**Task description**
Among the entries below, find all lines that include "testBit" and copy them.

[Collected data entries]
------------------------------------------------
-- ==== Sys2Proof/Machine/SeqAlu.lean ====
section
/-!
DEFINITION. Chapter 03: running one instruction of a Sequencer, and the scalar instructions (R50 to R52, R70).
-/
namespace Sys2Proof.Machine
open Sys2Proof

/-! ## Running one instruction -/

/-- The Sequencer takes its next instruction: it runs and waits for nothing. -/
def seqLive (s : State) (n : Fin 64) : Bool := (seqOf s n).running && decide ((seqOf s n).wait = .idle)

/-- The Sequencer joins the USERS mask of the region it fetches from (R473). -/
def addUser (s : State) (n : Fin 64) (k : Nat) : State :=
  { s with sec := { s.sec with regions := tmod s.sec.regions {} k (fun r => { r with users := sadd r.users n.val }) } }

/-- One instruction at the PC: the fetch must lie in a code region and be readable (R58, R69, R72), the encoding must be
legal (`bad` says it is not, R47); then `f`. A Sequencer that is not running or that waits does nothing (log 2). An
uncorrectable codeword raises FETCH_FAULT where it holds a byte of the instruction, not where it stands elsewhere in the
64-byte line (DESIGN CHOICE, log 124). -/
def runInsn (s : State) (n : Fin 64) (op : Nat) (word : Word) (bad : Bool) (f : State → State) : State :=
  if seqLive s n then
    let pc := (seqOf s n).pc
    match fetchRegion s pc.toNat with
    | none => takeTrap s n op .fetchFault (pc.setWidth 64)
    | some k =>
      match ueIn s pc.toNat 4 with
      | some c => takeTrap (memErr s (seqWho s n op) 4 c 0) n op .fetchFault (pc.setWidth 64)
      | none =>
        let s := addUser s n k
        if bad then takeTrap s n op .illegal word else f s
  else s

/-- An extended pair: its second word must lie in a code region and be readable too (R58, R69, R72); a fault there shows
the second word's address as TVAL, with the pair's address in TPC. -/
def runPair (s : State) (n : Fin 64) (op : Nat) (word : Word) (bad : Bool) (f : State → State) : State :=
  let a := (seqOf s n).pc + 4
  let second := fetchRegion s a.toNat
  let ue := ueIn s a.toNat 4
  runInsn s n op word false (fun s =>
    match second with
    | none => takeTrap s n op .fetchFault (a.setWidth 64)
    | some k =>
      match ue with
      | some c => takeTrap (memErr s (seqWho s n op) 4 c 0) n op .fetchFault (a.setWidth 64)
      | none =>
        let s := addUser s n k
        if bad then takeTrap s n op .illegal word else f s)

/-- A value computed under residue checking is written to `rd`, or ARITH is raised (R70). -/
def finishAlu (s : State) (n : Fin 64) (op : Nat) (word : Word) (rd : BitVec 6) (v : Word) (len : Nat) (r : Residue) :
    State :=
  let c := residue s (seqWho s n op) ((seqOf s n).pc.setWidth 64) word r
  if c.1 then updSeq c.2 n (fun q => retire (setReg q rd v) len) else takeTrap c.2 n op .arith word

/-- Format R of major opcode 0x00: `rd` receives `f rs1 rs2`. -/
def aluR (s : State) (n : Fin 64) (funct : Nat) (rd rs1 rs2 : BitVec 6) (bad : Bool) (r : Residue)
    (f : Word → Word → Word) : State :=
  let word := wordR 0 rd.toNat rs1.toNat rs2.toNat funct
  runInsn s n funct word bad (fun s =>
    finishAlu s n funct word rd (f (reg (seqOf s n) rs1) (reg (seqOf s n) rs2)) 4 r)

/-- Format I: `rd` receives `f rs1`; `imm` is the encoded immediate. -/
def aluI (s : State) (n : Fin 64) (op : Nat) (rd rs1 : BitVec 6) (imm : Nat) (bad : Bool) (r : Residue)
    (f : Word → Word) : State :=
  let word := wordI op rd.toNat rs1.toNat imm
  runInsn s n (op * 256) word bad (fun s =>
    finishAlu s n (op * 256) word rd (f (reg (seqOf s n) rs1)) 4 r)

/-- Format X: `rd` receives `f rs1 rd`. -/
def aluX (s : State) (n : Fin 64) (xop : Nat) (rd rs1 : BitVec 6) (imm : BitVec 40) (bad : Bool) (r : Residue)
    (f : Word → Word → Word) : State :=
  let word := wordX rd.toNat rs1.toNat xop imm
  let op := 0x3F00
  runPair s n op word bad (fun s =>
    finishAlu s n op word rd (f (reg (seqOf s n) rs1) (reg (seqOf s n) rd)) 8 r)

/-! ## Values (R50, R51) -/

def shamt (b : Word) : Nat := b.toNat % 64

def minS (a b : Word) : Word := if slt a b then a else b
def maxS (a b : Word) : Word := if slt a b then b else a
def minU (a b : Word) : Word := if ult a b then a else b
def maxU (a b : Word) : Word := if ult a b then b else a

def mulh (a b : Word) : Word := BitVec.ofInt 64 (a.toInt * b.toInt / 2 ^ 64)
def mulhu (a b : Word) : Word := BitVec.ofNat 64 (a.toNat * b.toNat / 2 ^ 64)

/-- Signed division truncated towards zero; all ones for a zero divisor (R51). -/
def divS (a b : Word) : Word := if b = 0 then -1 else BitVec.ofInt 64 (a.toInt.tdiv b.toInt)
def divU (a b : Word) : Word := if b = 0 then -1 else BitVec.ofNat 64 (a.toNat / b.toNat)
def remS (a b : Word) : Word := if b = 0 then a else BitVec.ofInt 64 (a.toInt.tmod b.toInt)
def remU (a b : Word) : Word := if b = 0 then a else BitVec.ofNat 64 (a.toNat % b.toNat)

/-- Leading zeros of the low `n` bits. -/
def clzN : Nat → Nat → Nat
  | 0, _ => 0
  | n + 1, v => if v.testBit n then 0 else 1 + clzN n v

/-- Trailing zeros of `n` bits. -/
def ctzN : Nat → Nat → Nat
  | 0, _ => 0
  | n + 1, v => if v.testBit 0 then 0 else 1 + ctzN n (v / 2)

/-- Ones in the low `n` bits. -/
def popN : Nat → Nat → Nat
  | 0, _ => 0
  | n + 1, v => v % 2 + popN n (v / 2)

def clz (a : Word) : Word := BitVec.ofNat 64 (clzN 64 a.toNat)
def ctz (a : Word) : Word := BitVec.ofNat 64 (ctzN 64 a.toNat)
def popc (a : Word) : Word := BitVec.ofNat 64 (popN 64 a.toNat)

def flag (b : Bool) : Word := if b then 1 else 0

/-! ## Major opcode 0x00 (R50) -/

def execAdd (n : Fin 64) (rd rs1 rs2 : BitVec 6) (r : Residue) (s : State) : Ans :=
  .next (aluR s n 0x00 rd rs1 rs2 false r (fun a b => a + b))
def execSub (n : Fin 64) (rd rs1 rs2 : BitVec 6) (r : Residue) (s : State) : Ans :=
  .next (aluR s n 0x01 rd rs1 rs2 false r (fun a b => a - b))
def execAnd (n : Fin 64) (rd rs1 rs2 : BitVec 6) (s : State) : Ans :=
  .next (aluR s n 0x02 rd rs1 rs2 false .ok (fun a b => a &&& b))
def execOr (n : Fin 64) (rd rs1 rs2 : BitVec 6) (s : State) : Ans :=
  .next (aluR s n 0x03 rd rs1 rs2 false .ok (fun a b => a ||| b))
def execXor (n : Fin 64) (rd rs1 rs2 : BitVec 6) (s : State) : Ans :=
  .next (aluR s n 0x04 rd rs1 rs2 false .ok (fun a b => a ^^^ b))
def execSll (n : Fin 64) (rd rs1 rs2 : BitVec 6) (s : State) : Ans :=
  .next (aluR s n 0x05 rd rs1 rs2 false .ok (fun a b => a <<< shamt b))
def execSrl (n : Fin 64) (rd rs1 rs2 : BitVec 6) (s : State) : Ans :=
  .next (aluR s n 0x06 rd rs1 rs2 false .ok (fun a b => a >>> shamt b))
def execSra (n : Fin 64) (rd rs1 rs2 : BitVec 6) (s : State) : Ans :=
  .next (aluR s n 0x07 rd rs1 rs2 false .ok (fun a b => a.sshiftRight (shamt b)))
def execSlt (n : Fin 64) (rd rs1 rs2 : BitVec 6) (s : State) : Ans :=
  .next (aluR s n 0x08 rd rs1 rs2 false .ok (fun a b => flag (slt a b)))
def execSltu (n : Fin 64) (rd rs1 rs2 : BitVec 6) (s : State) : Ans :=
  .next (aluR s n 0x09 rd rs1 rs2 false .ok (fun a b => flag (ult a b)))
def execMin (n : Fin 64) (rd rs1 rs2 : BitVec 6) (s : State) : Ans :=
  .next (aluR s n 0x0A rd rs1 rs2 false .ok minS)
def execMax (n : Fin 64) (rd rs1 rs2 : BitVec 6) (s : State) : Ans :=
  .next (aluR s n 0x0B rd rs1 rs2 false .ok maxS)
def execMinu (n : Fin 64) (rd rs1 rs2 : BitVec 6) (s : State) : Ans :=
  .next (aluR s n 0x0C rd rs1 rs2 false .ok minU)
def execMaxu (n : Fin 64) (rd rs1 rs2 : BitVec 6) (s : State) : Ans :=
  .next (aluR s n 0x0D rd rs1 rs2 false .ok maxU)
def execMul (n : Fin 64) (rd rs1 rs2 : BitVec 6) (r : Residue) (s : State) : Ans :=
  .next (aluR s n 0x10 rd rs1 rs2 false r (fun a b => a * b))
def execMulh (n : Fin 64) (rd rs1 rs2 : BitVec 6) (r : Residue) (s : State) : Ans :=
  .next (aluR s n 0x11 rd rs1 rs2 false r mulh)
def execMulhu (n : Fin 64) (rd rs1 rs2 : BitVec 6) (r : Residue) (s : State) : Ans :=
  .next (aluR s n 0x12 rd rs1 rs2 false r mulhu)
def execDiv (n : Fin 64) (rd rs1 rs2 : BitVec 6) (r : Residue) (s : State) : Ans :=
  .next (aluR s n 0x14 rd rs1 rs2 false r divS)
def execDivu (n : Fin 64) (rd rs1 rs2 : BitVec 6) (r : Residue) (s : State) : Ans :=
  .next (aluR s n 0x15 rd rs1 rs2 false r divU)
def execRem (n : Fin 64) (rd rs1 rs2 : BitVec 6) (r : Residue) (s : State) : Ans :=
  .next (aluR s n 0x16 rd rs1 rs2 false r remS)
def execRemu (n : Fin 64) (rd rs1 rs2 : BitVec 6) (r : Residue) (s : State) : Ans :=
  .next (aluR s n 0x17 rd rs1 rs2 false r remU)
/-- rs2 must be 0 (R50). -/
def execClz (n : Fin 64) (rd rs1 rs2 : BitVec 6) (s : State) : Ans :=
  .next (aluR s n 0x18 rd rs1 rs2 (rs2 != 0) .ok (fun a _ => clz a))
/-- rs2 must be 0 (R50). -/
def execCtz (n : Fin 64) (rd rs1 rs2 : BitVec 6) (s : State) : Ans :=
  .next (aluR s n 0x19 rd rs1 rs2 (rs2 != 0) .ok (fun a _ => ctz a))
/-- rs2 must be 0 (R50). -/
def execPopc (n : Fin 64) (rd rs1 rs2 : BitVec 6) (s : State) : Ans :=
  .next (aluR s n 0x1A rd rs1 rs2 (rs2 != 0) .ok (fun a _ => popc a))

/-! ## Immediate and extended instructions (R52) -/

def execAddi (n : Fin 64) (rd rs1 : BitVec 6) (imm : BitVec 14) (r : Residue) (s : State) : Ans :=
  .next (aluI s n 0x01 rd rs1 imm.toNat false r (fun a => a + imm14 imm))
def execAndi (n : Fin 64) (rd rs1 : BitVec 6) (imm : BitVec 14) (s : State) : Ans :=
  .next (aluI s n 0x02 rd rs1 imm.toNat false .ok (fun a => a &&& imm14 imm))
def execOri (n : Fin 64) (rd rs1 : BitVec 6) (imm : BitVec 14) (s : State) : Ans :=
  .next (aluI s n 0x03 rd rs1 imm.toNat false .ok (fun a => a ||| imm14 imm))
def execXori (n : Fin 64) (rd rs1 : BitVec 6) (imm : BitVec 14) (s : State) : Ans :=
  .next (aluI s n 0x04 rd rs1 imm.toNat false .ok (fun a => a ^^^ imm14 imm))
def execSlti (n : Fin 64) (rd rs1 : BitVec 6) (imm : BitVec 14) (s : State) : Ans :=
  .next (aluI s n 0x05 rd rs1 imm.toNat false .ok (fun a => flag (slt a (imm14 imm))))
def execSltiu (n : Fin 64) (rd rs1 : BitVec 6) (imm : BitVec 14) (s : State) : Ans :=
  .next (aluI s n 0x06 rd rs1 imm.toNat false .ok (fun a => flag (ult a (imm14 imm))))

/-- SHIFTI: imm14[11:6] must be 0; `k` is imm14[13:12]. -/
def shiftI (s : State) (n : Fin 64) (k : Nat) (rd rs1 : BitVec 6) (imm : BitVec 12) (f : Word → Nat → Word) : State :=
  aluI s n 0x07 rd rs1 (k * 4096 + imm.toNat) (imm.toNat / 64 != 0) .ok (fun a => f a (imm.toNat % 64))

def execSlli (n : Fin 64) (rd rs1 : BitVec 6) (imm : BitVec 12) (s : State) : Ans :=
  .next (shiftI s n 0 rd rs1 imm (fun a k => a <<< k))
def execSrli (n : Fin 64) (rd rs1 : BitVec 6) (imm : BitVec 12) (s : State) : Ans :=
  .next (shiftI s n 1 rd rs1 imm (fun a k => a >>> k))
def execSrai (n : Fin 64) (rd rs1 : BitVec 6) (imm : BitVec 12) (s : State) : Ans :=
  .next (shiftI s n 2 rd rs1 imm (fun a k => a.sshiftRight k))

/-- rs1 must be 0. -/
def execLix (n : Fin 64) (rd rs1 : BitVec 6) (imm : BitVec 40) (s : State) : Ans :=
  .next (aluX s n 0x00 rd rs1 imm (rs1 != 0) .ok (fun _ _ => imm40 imm))
/-- imm[39:24] and rs1 must be 0. -/
def execLihx (n : Fin 64) (rd rs1 : BitVec 6) (imm : BitVec 40) (s : State) : Ans :=
  .next (aluX s n 0x01 rd rs1 imm (rs1 != 0 || imm.toNat / 2 ^ 24 != 0) .ok
    (fun _ d => setFld d 63 40 (imm.toNat % 2 ^ 24)))
def execAddix (n : Fin 64) (rd rs1 : BitVec 6) (imm : BitVec 40) (r : Residue) (s : State) : Ans :=
  .next (aluX s n 0x02 rd rs1 imm false r (fun a _ => a + imm40 imm))
def execAndix (n : Fin 64) (rd rs1 : BitVec 6) (imm : BitVec 40) (s : State) : Ans :=
  .next (aluX s n 0x03 rd rs1 imm false .ok (fun a _ => a &&& imm40 imm))

end Sys2Proof.Machine
end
------------------------------------------------
**Task response**
  | n + 1, v => if v.testBit n then 0 else 1 + clzN n v
  | n + 1, v => if v.testBit 0 then 0 else 1 + ctzN n (v / 2)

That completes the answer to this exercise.